■ Work instruction
Give back every line of the data, transcribed exactly.

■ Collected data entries
=== Section Start ===

-- ==== Sys2Proof/Laws/Memory.lean ====
section
/-! SUPPORT. The payload buffer: a write is read back, leaves every other index alone, and keeps the canonical form. -/

namespace Sys2Proof.Machine

@[simp] theorem Memory.read_nil (a : Nat) : Memory.read [] a = 0#8 := rfl

theorem Memory.read_cons (x : Nat) (v : Byte) (m : Memory) (a : Nat) :
    Memory.read ((x, v) :: m) a = if a = x then v else Memory.read m a := rfl

/-- An index below every listed one reads as an unlisted one does. -/
theorem Memory.read_of_above {m : Memory} {x a : Nat} (h : Memory.above x m = true) (ha : a ≤ x) :
    Memory.read m a = 0#8 := by
  induction m with
  | nil => rfl
  | cons c rest ih =>
    obtain ⟨y, v⟩ := c
    simp only [Memory.above, List.all_cons, Bool.and_eq_true, decide_eq_true_eq] at h
    rw [Memory.read_cons, if_neg (by omega)]
    exact ih h.2

theorem Memory.above_mono {m : Memory} {x y : Nat} (h : Memory.above x m = true) (hxy : y ≤ x) :
    Memory.above y m = true := by
  simp only [Memory.above, List.all_eq_true, decide_eq_true_eq] at h ⊢
  intro c hc
  have := h c hc
  omega

/-- Reading through a `cons`, whether or not it listed the byte. -/
theorem Memory.read_put (x : Nat) (b : Byte) (m : Memory) (a : Nat) (h : Memory.above x m = true ∨ b ≠ 0#8) :
    Memory.read (Memory.cons x b m) a = if a = x then b else Memory.read m a := by
  unfold Memory.cons
  split
  · rename_i hb
    split
    · rename_i ha
      rcases h with h | h
      · rw [hb, Memory.read_of_above h (by omega)]
      · exact absurd hb h
    · rfl
  · exact Memory.read_cons x b m a

/-- A write is read back where it went, and every other index reads as before. -/
theorem Memory.read_write {m : Memory} (hm : Memory.wf m = true) (x : Nat) (b : Byte) (a : Nat) :
    Memory.read (Memory.write m x b) a = if a = x then b else Memory.read m a := by
  induction m with
  | nil => exact Memory.read_put x b [] a (Or.inl rfl)
  | cons c rest ih =>
    obtain ⟨y, v⟩ := c
    simp only [Memory.wf, Bool.and_eq_true, bne_iff_ne, ne_eq] at hm
    obtain ⟨⟨hv, habove⟩, hrest⟩ := hm
    unfold Memory.write
    split
    · rename_i hlt
      refine Memory.read_put x b _ a (Or.inl ?_)
      simp only [Memory.above, List.all_cons, Bool.and_eq_true, decide_eq_true_eq]
      exact ⟨hlt, Memory.above_mono habove (by omega)⟩
    · split
      · rename_i _ heq
        subst heq
        rw [Memory.read_put x b rest a (Or.inl habove), Memory.read_cons]
        split <;> rfl
      · rename_i h1 h2
        rw [Memory.read_cons, ih hrest, Memory.read_cons]
        split
        · rw [if_neg (by omega)]
        · rfl

theorem Memory.above_write {m : Memory} {x a : Nat} {b : Byte} (h : Memory.above x m = true) (ha : x < a) :
    Memory.above x (Memory.write m a b) = true := by
  induction m with
  | nil => simp only [Memory.write, Memory.cons]; split <;> simp [Memory.above, ha]
  | cons c rest ih =>
    obtain ⟨y, v⟩ := c
    have h' := h
    simp only [Memory.above, List.all_cons, Bool.and_eq_true, decide_eq_true_eq] at h
    unfold Memory.write
    split
    · unfold Memory.cons
      split
      · exact h'
      · simp only [Memory.above, List.all_cons, Bool.and_eq_true, decide_eq_true_eq]
        exact ⟨ha, h.1, h.2⟩
    · split
      · unfold Memory.cons
        split
        · exact h.2
        · simp only [Memory.above, List.all_cons, Bool.and_eq_true, decide_eq_true_eq]
          exact ⟨ha, h.2⟩
      · have := ih h.2
        simp only [Memory.above, List.all_cons, Bool.and_eq_true, decide_eq_true_eq] at this ⊢
        exact ⟨h.1, this⟩

/-- A write keeps the canonical form. -/
theorem Memory.write_wf {m : Memory} (hm : Memory.wf m = true) (a : Nat) (b : Byte) :
    Memory.wf (Memory.write m a b) = true := by
  induction m with
  | nil => simp only [Memory.write, Memory.cons]; split <;> simp_all [Memory.wf, Memory.above]
  | cons c rest ih =>
    obtain ⟨y, v⟩ := c
    have hm' := hm
    simp only [Memory.wf, Bool.and_eq_true, bne_iff_ne, ne_eq] at hm
    obtain ⟨⟨hv, habove⟩, hrest⟩ := hm
    unfold Memory.write
    split
    · rename_i hlt
      unfold Memory.cons
      split
      · exact hm'
      · rename_i hb
        rw [Memory.wf, Bool.and_eq_true, Bool.and_eq_true]
        refine ⟨⟨by simpa using hb, ?_⟩, hm'⟩
        simp only [Memory.above, List.all_cons, Bool.and_eq_true, decide_eq_true_eq]
        exact ⟨hlt, Memory.above_mono habove (by omega)⟩
    · split
      · rename_i _ heq
        subst heq
        unfold Memory.cons
        split
        · exact hrest
        · rename_i hb
          rw [Memory.wf, Bool.and_eq_true, Bool.and_eq_true]
          exact ⟨⟨by simpa using hb, habove⟩, hrest⟩
      · rename_i h1 h2
        rw [Memory.wf, Bool.and_eq_true, Bool.and_eq_true]
        exact ⟨⟨by simpa using hv, Memory.above_write habove (by omega)⟩, ih hrest⟩

/-- A write below a bound keeps every listed index below it. -/
theorem Memory.below_write {m : Memory} {n a : Nat} {b : Byte} (h : Memory.below n m = true) (ha : a < n) :
    Memory.below n (Memory.write m a b) = true := by
  induction m with
  | nil => simp only [Memory.write, Memory.cons]; split <;> simp [Memory.below, ha]
  | cons c rest ih =>
    obtain ⟨y, v⟩ := c
    have h' := h
    simp only [Memory.below, List.all_cons, Bool.and_eq_true, decide_eq_true_eq] at h
    unfold Memory.write
    split
    · unfold Memory.cons
      split
      · exact h'
      · simp only [Memory.below, List.all_cons, Bool.and_eq_true, decide_eq_true_eq]
        exact ⟨ha, h.1, h.2⟩
    · split
      · unfold Memory.cons
        split
        · exact h.2
        · simp only [Memory.below, List.all_cons, Bool.and_eq_true, decide_eq_true_eq]
          exact ⟨ha, h.2⟩
      · have := ih h.2
        simp only [Memory.below, List.all_cons, Bool.and_eq_true, decide_eq_true_eq] at this ⊢
        exact ⟨h.1, this⟩

end Sys2Proof.Machine
end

=== Section End ===

■ Answer to this task
-- ==== Sys2Proof/Laws/Memory.lean ====
section
/-! SUPPORT. The payload buffer: a write is read back, leaves every other index alone, and keeps the canonical form. -/

namespace Sys2Proof.Machine

@[simp] theorem Memory.read_nil (a : Nat) : Memory.read [] a = 0#8 := rfl

theorem Memory.read_cons (x : Nat) (v : Byte) (m : Memory) (a : Nat) :
    Memory.read ((x, v) :: m) a = if a = x then v else Memory.read m a := rfl

/-- An index below every listed one reads as an unlisted one does. -/
theorem Memory.read_of_above {m : Memory} {x a : Nat} (h : Memory.above x m = true) (ha : a ≤ x) :
    Memory.read m a = 0#8 := by
  induction m with
  | nil => rfl
  | cons c rest ih =>
    obtain ⟨y, v⟩ := c
    simp only [Memory.above, List.all_cons, Bool.and_eq_true, decide_eq_true_eq] at h
    rw [Memory.read_cons, if_neg (by omega)]
    exact ih h.2

theorem Memory.above_mono {m : Memory} {x y : Nat} (h : Memory.above x m = true) (hxy : y ≤ x) :
    Memory.above y m = true := by
  simp only [Memory.above, List.all_eq_true, decide_eq_true_eq] at h ⊢
  intro c hc
  have := h c hc
  omega

/-- Reading through a `cons`, whether or not it listed the byte. -/
theorem Memory.read_put (x : Nat) (b : Byte) (m : Memory) (a : Nat) (h : Memory.above x m = true ∨ b ≠ 0#8) :
    Memory.read (Memory.cons x b m) a = if a = x then b else Memory.read m a := by
  unfold Memory.cons
  split
  · rename_i hb
    split
    · rename_i ha
      rcases h with h | h
      · rw [hb, Memory.read_of_above h (by omega)]
      · exact absurd hb h
    · rfl
  · exact Memory.read_cons x b m a

/-- A write is read back where it went, and every other index reads as before. -/
theorem Memory.read_write {m : Memory} (hm : Memory.wf m = true) (x : Nat) (b : Byte) (a : Nat) :
    Memory.read (Memory.write m x b) a = if a = x then b else Memory.read m a := by
  induction m with
  | nil => exact Memory.read_put x b [] a (Or.inl rfl)
  | cons c rest ih =>
    obtain ⟨y, v⟩ := c
    simp only [Memory.wf, Bool.and_eq_true, bne_iff_ne, ne_eq] at hm
    obtain ⟨⟨hv, habove⟩, hrest⟩ := hm
    unfold Memory.write
    split
    · rename_i hlt
      refine Memory.read_put x b _ a (Or.inl ?_)
      simp only [Memory.above, List.all_cons, Bool.and_eq_true, decide_eq_true_eq]
      exact ⟨hlt, Memory.above_mono habove (by omega)⟩
    · split
      · rename_i _ heq
        subst heq
        rw [Memory.read_put x b rest a (Or.inl habove), Memory.read_cons]
        split <;> rfl
      · rename_i h1 h2
        rw [Memory.read_cons, ih hrest, Memory.read_cons]
        split
        · rw [if_neg (by omega)]
        · rfl

theorem Memory.above_write {m : Memory} {x a : Nat} {b : Byte} (h : Memory.above x m = true) (ha : x < a) :
    Memory.above x (Memory.write m a b) = true := by
  induction m with
  | nil => simp only [Memory.write, Memory.cons]; split <;> simp [Memory.above, ha]
  | cons c rest ih =>
    obtain ⟨y, v⟩ := c
    have h' := h
    simp only [Memory.above, List.all_cons, Bool.and_eq_true, decide_eq_true_eq] at h
    unfold Memory.write
    split
    · unfold Memory.cons
      split
      · exact h'
      · simp only [Memory.above, List.all_cons, Bool.and_eq_true, decide_eq_true_eq]
        exact ⟨ha, h.1, h.2⟩
    · split
      · unfold Memory.cons
        split
        · exact h.2
        · simp only [Memory.above, List.all_cons, Bool.and_eq_true, decide_eq_true_eq]
          exact ⟨ha, h.2⟩
      · have := ih h.2
        simp only [Memory.above, List.all_cons, Bool.and_eq_true, decide_eq_true_eq] at this ⊢
        exact ⟨h.1, this⟩

/-- A write keeps the canonical form. -/
theorem Memory.write_wf {m : Memory} (hm : Memory.wf m = true) (a : Nat) (b : Byte) :
    Memory.wf (Memory.write m a b) = true := by
  induction m with
  | nil => simp only [Memory.write, Memory.cons]; split <;> simp_all [Memory.wf, Memory.above]
  | cons c rest ih =>
    obtain ⟨y, v⟩ := c
    have hm' := hm
    simp only [Memory.wf, Bool.and_eq_true, bne_iff_ne, ne_eq] at hm
    obtain ⟨⟨hv, habove⟩, hrest⟩ := hm
    unfold Memory.write
    split
    · rename_i hlt
      unfold Memory.cons
      split
      · exact hm'
      · rename_i hb
        rw [Memory.wf, Bool.and_eq_true, Bool.and_eq_true]
        refine ⟨⟨by simpa using hb, ?_⟩, hm'⟩
        simp only [Memory.above, List.all_cons, Bool.and_eq_true, decide_eq_true_eq]
        exact ⟨hlt, Memory.above_mono habove (by omega)⟩
    · split
      · rename_i _ heq
        subst heq
        unfold Memory.cons
        split
        · exact hrest
        · rename_i hb
          rw [Memory.wf, Bool.and_eq_true, Bool.and_eq_true]
          exact ⟨⟨by simpa using hb, habove⟩, hrest⟩
      · rename_i h1 h2
        rw [Memory.wf, Bool.and_eq_true, Bool.and_eq_true]
        exact ⟨⟨by simpa using hv, Memory.above_write habove (by omega)⟩, ih hrest⟩

/-- A write below a bound keeps every listed index below it. -/
theorem Memory.below_write {m : Memory} {n a : Nat} {b : Byte} (h : Memory.below n m = true) (ha : a < n) :
    Memory.below n (Memory.write m a b) = true := by
  induction m with
  | nil => simp only [Memory.write, Memory.cons]; split <;> simp [Memory.below, ha]
  | cons c rest ih =>
    obtain ⟨y, v⟩ := c
    have h' := h
    simp only [Memory.below, List.all_cons, Bool.and_eq_true, decide_eq_true_eq] at h
    unfold Memory.write
    split
    · unfold Memory.cons
      split
      · exact h'
      · simp only [Memory.below, List.all_cons, Bool.and_eq_true, decide_eq_true_eq]
        exact ⟨ha, h.1, h.2⟩
    · split
      · unfold Memory.cons
        split
        · exact h.2
        · simp only [Memory.below, List.all_cons, Bool.and_eq_true, decide_eq_true_eq]
          exact ⟨ha, h.2⟩
      · have := ih h.2
        simp only [Memory.below, List.all_cons, Bool.and_eq_true, decide_eq_true_eq] at this ⊢
        exact ⟨h.1, this⟩

end Sys2Proof.Machine
end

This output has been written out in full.